• Work to complete
Only the lines below, from the one with "def Obligations.ControllerTransitions : Prop" through the one with "id, ⟨0, 0, 0, 0, 0⟩⟩) ∧", are to be written out, exactly.

---*---

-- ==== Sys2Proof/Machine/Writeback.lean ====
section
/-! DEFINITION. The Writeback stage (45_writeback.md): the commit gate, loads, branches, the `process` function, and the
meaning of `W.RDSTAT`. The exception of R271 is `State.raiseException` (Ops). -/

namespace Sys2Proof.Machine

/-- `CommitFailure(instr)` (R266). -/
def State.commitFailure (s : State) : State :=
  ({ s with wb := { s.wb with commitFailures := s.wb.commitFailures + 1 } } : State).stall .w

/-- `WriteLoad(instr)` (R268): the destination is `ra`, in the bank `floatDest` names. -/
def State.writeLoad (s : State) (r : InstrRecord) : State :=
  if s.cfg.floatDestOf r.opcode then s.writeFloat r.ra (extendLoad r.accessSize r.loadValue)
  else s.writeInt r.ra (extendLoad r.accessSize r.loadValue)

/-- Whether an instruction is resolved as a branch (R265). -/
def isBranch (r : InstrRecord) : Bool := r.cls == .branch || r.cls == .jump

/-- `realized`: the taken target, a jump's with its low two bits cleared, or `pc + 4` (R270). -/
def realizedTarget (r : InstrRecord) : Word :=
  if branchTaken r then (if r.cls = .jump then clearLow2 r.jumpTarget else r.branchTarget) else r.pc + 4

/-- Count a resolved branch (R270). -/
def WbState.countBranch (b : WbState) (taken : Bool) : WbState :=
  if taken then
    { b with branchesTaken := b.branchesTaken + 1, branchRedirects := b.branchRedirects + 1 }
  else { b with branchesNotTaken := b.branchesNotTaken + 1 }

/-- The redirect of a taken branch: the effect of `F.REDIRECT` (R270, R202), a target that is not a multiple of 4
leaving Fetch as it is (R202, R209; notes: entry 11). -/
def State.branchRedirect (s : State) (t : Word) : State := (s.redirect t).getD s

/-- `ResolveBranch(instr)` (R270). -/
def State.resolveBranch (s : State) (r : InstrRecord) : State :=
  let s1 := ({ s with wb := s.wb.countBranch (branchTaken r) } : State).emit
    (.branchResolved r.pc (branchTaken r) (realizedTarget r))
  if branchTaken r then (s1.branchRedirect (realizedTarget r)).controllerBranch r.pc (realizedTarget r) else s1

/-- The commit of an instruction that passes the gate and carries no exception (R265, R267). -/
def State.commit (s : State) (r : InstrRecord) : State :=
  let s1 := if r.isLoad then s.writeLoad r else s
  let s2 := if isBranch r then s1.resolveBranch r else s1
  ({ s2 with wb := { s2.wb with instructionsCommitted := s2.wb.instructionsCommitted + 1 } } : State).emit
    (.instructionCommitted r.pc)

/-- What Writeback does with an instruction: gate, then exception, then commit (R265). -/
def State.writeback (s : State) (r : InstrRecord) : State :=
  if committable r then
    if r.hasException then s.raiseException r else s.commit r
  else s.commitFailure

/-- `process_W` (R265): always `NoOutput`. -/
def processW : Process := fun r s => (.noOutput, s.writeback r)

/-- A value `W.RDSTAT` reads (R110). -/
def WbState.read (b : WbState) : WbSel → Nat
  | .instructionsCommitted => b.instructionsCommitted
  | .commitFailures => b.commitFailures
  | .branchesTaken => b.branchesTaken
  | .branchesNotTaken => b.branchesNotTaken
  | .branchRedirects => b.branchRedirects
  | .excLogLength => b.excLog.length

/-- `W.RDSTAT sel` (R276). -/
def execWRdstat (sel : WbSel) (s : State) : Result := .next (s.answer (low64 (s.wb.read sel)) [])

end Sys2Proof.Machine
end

---*---

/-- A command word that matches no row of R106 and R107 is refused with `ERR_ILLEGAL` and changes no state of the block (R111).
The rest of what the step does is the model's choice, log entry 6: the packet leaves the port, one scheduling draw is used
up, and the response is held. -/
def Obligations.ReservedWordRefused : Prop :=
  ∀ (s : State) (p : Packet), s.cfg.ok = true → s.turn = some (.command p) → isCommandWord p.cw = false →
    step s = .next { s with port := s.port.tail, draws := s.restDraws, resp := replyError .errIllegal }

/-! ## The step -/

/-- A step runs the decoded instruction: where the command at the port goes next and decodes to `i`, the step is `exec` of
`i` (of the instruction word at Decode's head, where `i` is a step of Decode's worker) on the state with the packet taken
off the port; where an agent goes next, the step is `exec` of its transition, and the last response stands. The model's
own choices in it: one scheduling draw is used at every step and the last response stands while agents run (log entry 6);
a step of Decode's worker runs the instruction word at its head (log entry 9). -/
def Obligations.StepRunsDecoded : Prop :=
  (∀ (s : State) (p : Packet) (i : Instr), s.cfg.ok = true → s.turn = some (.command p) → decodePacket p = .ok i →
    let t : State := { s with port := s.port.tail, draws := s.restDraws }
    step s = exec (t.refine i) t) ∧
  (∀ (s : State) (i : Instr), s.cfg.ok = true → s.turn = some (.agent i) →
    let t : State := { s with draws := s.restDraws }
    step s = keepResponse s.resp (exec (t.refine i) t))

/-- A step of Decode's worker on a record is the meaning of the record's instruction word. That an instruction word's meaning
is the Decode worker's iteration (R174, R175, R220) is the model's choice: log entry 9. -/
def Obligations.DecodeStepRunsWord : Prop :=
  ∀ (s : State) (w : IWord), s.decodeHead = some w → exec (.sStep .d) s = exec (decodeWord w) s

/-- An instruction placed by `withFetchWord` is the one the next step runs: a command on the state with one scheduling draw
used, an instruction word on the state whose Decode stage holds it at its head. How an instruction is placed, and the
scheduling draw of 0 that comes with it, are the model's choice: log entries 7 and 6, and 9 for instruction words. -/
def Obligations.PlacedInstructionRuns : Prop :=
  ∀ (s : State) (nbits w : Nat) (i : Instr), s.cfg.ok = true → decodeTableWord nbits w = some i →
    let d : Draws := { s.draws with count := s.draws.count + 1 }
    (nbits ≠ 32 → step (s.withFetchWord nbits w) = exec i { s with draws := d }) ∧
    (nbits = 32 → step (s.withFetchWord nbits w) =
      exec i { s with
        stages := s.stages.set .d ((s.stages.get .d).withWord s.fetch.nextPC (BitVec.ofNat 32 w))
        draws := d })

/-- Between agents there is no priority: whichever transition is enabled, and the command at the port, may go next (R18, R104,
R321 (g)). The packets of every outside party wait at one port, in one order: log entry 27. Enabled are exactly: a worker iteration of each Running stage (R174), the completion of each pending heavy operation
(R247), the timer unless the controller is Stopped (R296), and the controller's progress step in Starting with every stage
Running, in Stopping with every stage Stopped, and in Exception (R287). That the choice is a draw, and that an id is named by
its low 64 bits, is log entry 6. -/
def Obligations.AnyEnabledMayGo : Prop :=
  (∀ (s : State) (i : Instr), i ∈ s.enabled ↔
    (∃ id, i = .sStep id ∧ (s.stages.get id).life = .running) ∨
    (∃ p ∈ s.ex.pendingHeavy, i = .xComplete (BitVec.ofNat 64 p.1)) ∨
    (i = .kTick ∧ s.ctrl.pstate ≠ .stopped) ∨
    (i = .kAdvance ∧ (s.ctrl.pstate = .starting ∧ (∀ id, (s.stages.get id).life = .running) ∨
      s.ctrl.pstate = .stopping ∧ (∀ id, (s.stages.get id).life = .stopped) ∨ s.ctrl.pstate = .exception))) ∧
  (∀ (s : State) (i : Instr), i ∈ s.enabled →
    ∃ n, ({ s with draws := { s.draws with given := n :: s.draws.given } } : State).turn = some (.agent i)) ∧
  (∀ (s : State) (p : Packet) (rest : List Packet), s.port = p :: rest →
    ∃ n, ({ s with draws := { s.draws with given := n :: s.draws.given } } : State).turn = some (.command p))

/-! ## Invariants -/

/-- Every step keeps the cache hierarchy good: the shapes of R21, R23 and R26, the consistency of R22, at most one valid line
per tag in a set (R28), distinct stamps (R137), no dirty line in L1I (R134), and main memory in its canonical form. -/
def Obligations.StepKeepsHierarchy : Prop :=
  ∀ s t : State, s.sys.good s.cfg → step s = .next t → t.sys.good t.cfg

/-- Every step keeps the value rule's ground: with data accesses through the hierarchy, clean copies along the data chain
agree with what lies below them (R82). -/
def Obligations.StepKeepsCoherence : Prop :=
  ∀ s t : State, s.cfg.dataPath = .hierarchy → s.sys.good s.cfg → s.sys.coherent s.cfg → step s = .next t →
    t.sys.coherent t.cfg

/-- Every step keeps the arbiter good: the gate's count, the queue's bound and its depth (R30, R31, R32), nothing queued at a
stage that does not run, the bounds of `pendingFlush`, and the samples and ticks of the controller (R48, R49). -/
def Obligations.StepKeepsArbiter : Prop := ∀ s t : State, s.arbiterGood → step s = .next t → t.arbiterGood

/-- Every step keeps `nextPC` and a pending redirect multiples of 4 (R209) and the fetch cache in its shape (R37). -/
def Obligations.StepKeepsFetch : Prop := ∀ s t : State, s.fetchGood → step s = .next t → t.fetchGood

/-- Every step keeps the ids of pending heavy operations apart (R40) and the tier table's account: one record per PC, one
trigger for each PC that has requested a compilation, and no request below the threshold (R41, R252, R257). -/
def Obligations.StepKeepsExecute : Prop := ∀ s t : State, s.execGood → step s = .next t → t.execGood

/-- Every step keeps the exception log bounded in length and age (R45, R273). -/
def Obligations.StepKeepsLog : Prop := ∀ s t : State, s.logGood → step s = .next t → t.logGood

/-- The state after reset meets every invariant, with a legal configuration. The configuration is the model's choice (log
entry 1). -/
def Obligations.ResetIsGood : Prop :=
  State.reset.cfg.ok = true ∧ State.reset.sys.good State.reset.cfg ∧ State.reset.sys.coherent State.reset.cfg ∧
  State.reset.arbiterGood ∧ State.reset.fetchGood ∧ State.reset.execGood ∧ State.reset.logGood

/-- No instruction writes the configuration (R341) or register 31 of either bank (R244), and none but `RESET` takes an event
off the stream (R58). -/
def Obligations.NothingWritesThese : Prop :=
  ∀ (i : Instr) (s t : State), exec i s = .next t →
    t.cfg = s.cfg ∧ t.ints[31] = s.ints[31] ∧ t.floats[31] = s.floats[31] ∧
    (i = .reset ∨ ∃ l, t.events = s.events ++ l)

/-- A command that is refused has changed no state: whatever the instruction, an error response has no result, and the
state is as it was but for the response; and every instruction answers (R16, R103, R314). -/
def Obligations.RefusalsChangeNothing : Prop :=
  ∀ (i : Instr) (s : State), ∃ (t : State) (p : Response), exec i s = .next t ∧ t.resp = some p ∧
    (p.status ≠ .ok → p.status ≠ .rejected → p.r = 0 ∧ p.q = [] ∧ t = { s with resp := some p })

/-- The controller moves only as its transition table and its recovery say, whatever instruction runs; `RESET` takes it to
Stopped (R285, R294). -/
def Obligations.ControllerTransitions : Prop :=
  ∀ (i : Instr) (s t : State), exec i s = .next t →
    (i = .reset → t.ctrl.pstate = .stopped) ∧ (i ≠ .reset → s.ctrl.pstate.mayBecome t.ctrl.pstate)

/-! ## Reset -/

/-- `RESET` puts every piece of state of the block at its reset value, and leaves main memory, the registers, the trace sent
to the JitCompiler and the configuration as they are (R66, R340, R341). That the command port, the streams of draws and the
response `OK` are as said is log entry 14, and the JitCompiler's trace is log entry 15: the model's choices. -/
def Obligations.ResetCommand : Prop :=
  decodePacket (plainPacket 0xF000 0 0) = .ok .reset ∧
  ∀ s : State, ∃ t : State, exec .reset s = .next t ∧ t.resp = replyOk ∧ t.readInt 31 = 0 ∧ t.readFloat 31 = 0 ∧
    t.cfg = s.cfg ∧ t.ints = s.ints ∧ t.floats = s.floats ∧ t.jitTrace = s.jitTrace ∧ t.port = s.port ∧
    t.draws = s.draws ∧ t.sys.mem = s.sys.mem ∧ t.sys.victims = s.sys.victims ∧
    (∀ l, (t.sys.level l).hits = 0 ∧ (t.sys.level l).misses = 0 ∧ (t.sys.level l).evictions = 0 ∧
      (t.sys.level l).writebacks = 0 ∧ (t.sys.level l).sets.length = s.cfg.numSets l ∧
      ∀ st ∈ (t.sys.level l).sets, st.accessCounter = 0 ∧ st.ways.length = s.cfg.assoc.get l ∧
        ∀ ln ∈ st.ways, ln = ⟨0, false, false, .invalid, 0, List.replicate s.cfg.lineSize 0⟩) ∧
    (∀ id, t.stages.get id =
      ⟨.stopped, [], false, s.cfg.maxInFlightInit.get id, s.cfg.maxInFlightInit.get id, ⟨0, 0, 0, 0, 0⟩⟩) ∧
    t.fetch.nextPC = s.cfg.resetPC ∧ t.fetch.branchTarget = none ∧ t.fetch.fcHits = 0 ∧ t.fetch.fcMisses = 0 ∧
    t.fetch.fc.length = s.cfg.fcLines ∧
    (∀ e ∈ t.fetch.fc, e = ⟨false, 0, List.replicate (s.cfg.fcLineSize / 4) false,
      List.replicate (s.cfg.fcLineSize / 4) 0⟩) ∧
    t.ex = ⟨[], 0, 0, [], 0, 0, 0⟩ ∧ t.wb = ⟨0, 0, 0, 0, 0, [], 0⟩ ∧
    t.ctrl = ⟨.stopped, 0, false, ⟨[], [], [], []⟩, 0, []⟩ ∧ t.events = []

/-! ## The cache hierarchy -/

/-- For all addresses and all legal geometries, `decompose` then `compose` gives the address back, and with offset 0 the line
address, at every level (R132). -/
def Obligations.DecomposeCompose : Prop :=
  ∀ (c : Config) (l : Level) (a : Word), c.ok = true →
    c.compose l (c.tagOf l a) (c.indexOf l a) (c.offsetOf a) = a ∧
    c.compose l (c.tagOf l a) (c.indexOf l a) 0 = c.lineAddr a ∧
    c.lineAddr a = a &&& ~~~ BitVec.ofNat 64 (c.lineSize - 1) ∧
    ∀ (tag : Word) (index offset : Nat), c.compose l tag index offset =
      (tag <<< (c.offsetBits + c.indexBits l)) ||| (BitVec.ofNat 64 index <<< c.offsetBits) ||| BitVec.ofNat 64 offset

---*---

• Answer for this exercise
def Obligations.ControllerTransitions : Prop :=
  ∀ (i : Instr) (s t : State), exec i s = .next t →
    (i = .reset → t.ctrl.pstate = .stopped) ∧ (i ≠ .reset → s.ctrl.pstate.mayBecome t.ctrl.pstate)

/-! ## Reset -/

/-- `RESET` puts every piece of state of the block at its reset value, and leaves main memory, the registers, the trace sent
to the JitCompiler and the configuration as they are (R66, R340, R341). That the command port, the streams of draws and the
response `OK` are as said is log entry 14, and the JitCompiler's trace is log entry 15: the model's choices. -/
def Obligations.ResetCommand : Prop :=
  decodePacket (plainPacket 0xF000 0 0) = .ok .reset ∧
  ∀ s : State, ∃ t : State, exec .reset s = .next t ∧ t.resp = replyOk ∧ t.readInt 31 = 0 ∧ t.readFloat 31 = 0 ∧
    t.cfg = s.cfg ∧ t.ints = s.ints ∧ t.floats = s.floats ∧ t.jitTrace = s.jitTrace ∧ t.port = s.port ∧
    t.draws = s.draws ∧ t.sys.mem = s.sys.mem ∧ t.sys.victims = s.sys.victims ∧
    (∀ l, (t.sys.level l).hits = 0 ∧ (t.sys.level l).misses = 0 ∧ (t.sys.level l).evictions = 0 ∧
      (t.sys.level l).writebacks = 0 ∧ (t.sys.level l).sets.length = s.cfg.numSets l ∧
      ∀ st ∈ (t.sys.level l).sets, st.accessCounter = 0 ∧ st.ways.length = s.cfg.assoc.get l ∧
        ∀ ln ∈ st.ways, ln = ⟨0, false, false, .invalid, 0, List.replicate s.cfg.lineSize 0⟩) ∧
    (∀ id, t.stages.get id =
      ⟨.stopped, [], false, s.cfg.maxInFlightInit.get id, s.cfg.maxInFlightInit.get id, ⟨0, 0, 0, 0, 0⟩⟩) ∧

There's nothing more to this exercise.